[Saved entries]

-- ==== Sys2Proof/Proofs/EbbCuts.lean ====
section
/-! SUPPORT. Ends and cuts in COMMISSIONING (R29 to R32): an end takes its entry out, a cut ends a movement or stops a SLUG
that runs, and after the general cut no movement is left but SLUGs in STOPPING. -/

namespace Sys2Proof.Machine

section
variable {a p : Part} {b : Books}

/-- The end of a movement ebbs from the table without its entry. -/
theorem ebbs_ended (m : Movement) (e : Ending) (hm : p.ctl.mode = .commissioning) (hd : p.mov.distinct) :
    Ebbs (removeMove m.number p) (endMovement b m e p) :=
  ebbs_movementEnded m e (.refl hm (hd.sublist (List.filter_sublist.map _)))

/-- The end of a movement that is no SLUG under way. -/
theorem ebbs_endMovement {m : Movement} (e : Ending) (hm : m ∈ p.mov.entries) (hu : ¬ m.underWay) (h : Ebbs a p) :
    Ebbs a (endMovement b m e p) := by
  refine .trans (h.step (q := removeMove m.number p) rfl (.filter fun x hx under => ?_)) (ebbs_ended m e h.mode h.distinct)
  have other : x.number ≠ m.number := fun same => hu (eq_of_number h.distinct hx hm same ▸ under)
  simpa using other

theorem ebbs_stopSlug (m : Movement) (h : Ebbs a p) : Ebbs a (stopSlug m p) := by
  unfold stopSlug
  split
  · exact h
  · exact h.keep rfl rfl

theorem stopSlug_mov (m : Movement) (p : Part) : (stopSlug m p).mov = p.mov := by
  unfold stopSlug
  split <;> rfl

theorem ebbs_stopped {m : Movement} (hm : m ∈ p.mov.entries) (hk : m.kind = .slug) (hp : m.phase = .running)
    (h : Ebbs a p) : Ebbs a (updMove m.number (fun x => { x with phase := .stopping }) p) := by
  refine h.step rfl (.map fun x hx => ?_)
  split
  · next same =>
    obtain rfl := eq_of_number h.distinct hx hm same
    exact .inr ⟨hk, hp, rfl⟩
  · exact .refl x

theorem ebbs_cutSlug {m : Movement} (why : CutWhy) (hm : m ∈ p.mov.entries) (hk : m.kind = .slug) (h : Ebbs a p) :
    Ebbs a (cutSlug b m why p) := by
  have told := ebbs_stopSlug m h
  have still : m ∈ (stopSlug m p).mov.entries := by rwa [stopSlug_mov]
  rcases phase : m.phase with _ | _ | _ | _ <;> simp only [cutSlug, phase]
  · exact ebbs_endMovement _ still (by simp [Movement.underWay, phase]) told
  · exact ebbs_endMovement _ still (by simp [Movement.underWay, phase]) told
  · exact ebbs_stopped still hk phase told
  · exact h

theorem ebbs_cutMovement (n : Nat) (why : CutWhy) (h : Ebbs a p) : Ebbs a (cutMovement b n why p) := by
  unfold cutMovement
  split
  · exact h
  · next m found =>
    have hm : m ∈ p.mov.entries := List.mem_of_find?_eq_some found
    split
    · next slug => exact ebbs_cutSlug why hm slug h
    · next other => exact ebbs_endMovement _ hm (fun under => other under.1) h

theorem ebbs_cutNeed (n : Need) (h : Ebbs a p) : Ebbs a (cutNeed b n p) := by
  cases n with
  | running mv => exact ebbs_cutMovement mv .plain h
  | idle | waiting => exact h

theorem ebbs_generalCut (why : CutWhy) (spare : Option Nat) (h : Ebbs a p) : Ebbs a (generalCut b why spare p) :=
  h.foldl (fun n k => ebbs_cutMovement n why k) _

/-! ## The general cut (R31) -/

/-- Every entry of a number is a SLUG in STOPPING. -/
def windingAt (n : Nat) (p : Part) : Prop := ∀ m ∈ p.mov.entries, m.number = n → m.winding

theorem windingAt.ebbs {n : Nat} {q : Part} (w : windingAt n p) (h : Ebbs p q) : windingAt n q := fun x hx same => by
  obtain ⟨y, hy, wound⟩ := h.ebb.comes x hx
  exact wound.winding (w y hy (wound.number.symm.trans same))

theorem windingAt_endMovement (m : Movement) (e : Ending) (hm : p.ctl.mode = .commissioning) (hd : p.mov.distinct) :
    windingAt m.number (endMovement b m e p) := by
  refine windingAt.ebbs (p := removeMove m.number p) (fun x hx same => ?_) (ebbs_ended m e hm hd)
  have other := (List.mem_filter.mp hx).2
  exact absurd same (by simpa using other)

theorem windingAt_stopped {m : Movement} (hm : m ∈ p.mov.entries) (slug : m.kind = .slug) (hd : p.mov.distinct) :
    windingAt m.number (updMove m.number (fun x => { x with phase := .stopping }) p) := by
  intro x hx same
  obtain ⟨y, hy, rfl⟩ := List.mem_map.mp hx
  by_cases this : y.number = m.number
  · obtain rfl := eq_of_number hd hy hm this
    rw [if_pos rfl]
    exact ⟨slug, rfl⟩
  · rw [if_neg this] at same
    exact absurd same this

/-- The cut of a movement leaves nothing of its number but a SLUG in STOPPING. -/
theorem windingAt_cutMovement (n : Nat) (why : CutWhy) (hm : p.ctl.mode = .commissioning) (hd : p.mov.distinct) :
    windingAt n (cutMovement b n why p) := by
  rcases found : findMove n p with _ | m
  · rw [cutMovement, found]
    exact fun x hx same => absurd same (by simpa using List.find?_eq_none.mp found x hx)
  · obtain rfl : m.number = n := number_of_findMove found
    have told := ebbs_stopSlug m (.refl hm hd)
    by_cases slug : m.kind = .slug
    · rw [cutMovement, found]
      simp only [slug, if_true]
      rcases phase : m.phase with _ | _ | _ | _ <;> simp only [cutSlug, phase]
      · exact windingAt_endMovement m _ told.mode told.distinct
      · exact windingAt_endMovement m _ told.mode told.distinct
      · exact windingAt_stopped (stopSlug_mov m p ▸ List.mem_of_find?_eq_some found) slug told.distinct
      · intro x hx same
        rw [eq_of_number hd hx (List.mem_of_find?_eq_some found) same]
        exact ⟨slug, phase⟩
    · rw [cutMovement, found]
      simp only [slug, if_false]
      exact windingAt_endMovement m _ hm hd

theorem windingAt_cuts {why : CutWhy} {n : Nat} (numbers : List Nat) (h : Ebbs a p) (w : n ∈ numbers ∨ windingAt n p) :
    windingAt n (numbers.foldl (fun q k => cutMovement b k why q) p) := by
  induction numbers generalizing p with
  | nil => exact w.resolve_left List.not_mem_nil
  | cons k ks ih =>
    have cut := ebbs_cutMovement (b := b) k why (.refl h.mode h.distinct)
    refine ih (h.trans cut) ?_
    rcases w with w | w
    · rcases List.mem_cons.mp w with rfl | later
      · exact .inr (windingAt_cutMovement n why h.mode h.distinct)
      · exact .inl later
    · exact .inr (w.ebbs cut)

/-- Every entry is a SLUG in STOPPING. -/
def allWinding (p : Part) : Prop := ∀ m ∈ p.mov.entries, m.winding

theorem allWinding.ebbs {q : Part} (w : allWinding p) (h : Ebbs p q) : allWinding q := fun x hx => by
  obtain ⟨y, hy, wound⟩ := h.ebb.comes x hx
  exact wound.winding (w y hy)

theorem allWinding_generalCut (why : CutWhy) (hm : p.ctl.mode = .commissioning) (hd : p.mov.distinct) :
    allWinding (generalCut b why none p) := by
  intro x hx
  obtain ⟨y, hy, wound⟩ := (ebbs_generalCut (b := b) why none (.refl hm hd)).ebb.comes x hx
  have cut : y.number ∈ (p.mov.entries.map Movement.number).filter (fun n => decide (some n ≠ none)) :=
    List.mem_filter.mpr ⟨List.mem_map_of_mem hy, rfl⟩
  exact windingAt_cuts _ (.refl hm hd) (.inl cut) x hx wound.number

end

end Sys2Proof.Machine
end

- [Task goal] In the records above, find the line with "(numbers : List"; write out exactly that line and each one after it, stopping after the line with "List.mem_filter.mpr ⟨List.mem_map_of_mem hy, rfl⟩".

- [Answer section]
theorem windingAt_cuts {why : CutWhy} {n : Nat} (numbers : List Nat) (h : Ebbs a p) (w : n ∈ numbers ∨ windingAt n p) :
    windingAt n (numbers.foldl (fun q k => cutMovement b k why q) p) := by
  induction numbers generalizing p with
  | nil => exact w.resolve_left List.not_mem_nil
  | cons k ks ih =>
    have cut := ebbs_cutMovement (b := b) k why (.refl h.mode h.distinct)
    refine ih (h.trans cut) ?_
    rcases w with w | w
    · rcases List.mem_cons.mp w with rfl | later
      · exact .inr (windingAt_cutMovement n why h.mode h.distinct)
      · exact .inl later
    · exact .inr (w.ebbs cut)

/-- Every entry is a SLUG in STOPPING. -/
def allWinding (p : Part) : Prop := ∀ m ∈ p.mov.entries, m.winding

theorem allWinding.ebbs {q : Part} (w : allWinding p) (h : Ebbs p q) : allWinding q := fun x hx => by
  obtain ⟨y, hy, wound⟩ := h.ebb.comes x hx
  exact wound.winding (w y hy)

theorem allWinding_generalCut (why : CutWhy) (hm : p.ctl.mode = .commissioning) (hd : p.mov.distinct) :
    allWinding (generalCut b why none p) := by
  intro x hx
  obtain ⟨y, hy, wound⟩ := (ebbs_generalCut (b := b) why none (.refl hm hd)).ebb.comes x hx
  have cut : y.number ∈ (p.mov.entries.map Movement.number).filter (fun n => decide (some n ≠ none)) :=
    List.mem_filter.mpr ⟨List.mem_map_of_mem hy, rfl⟩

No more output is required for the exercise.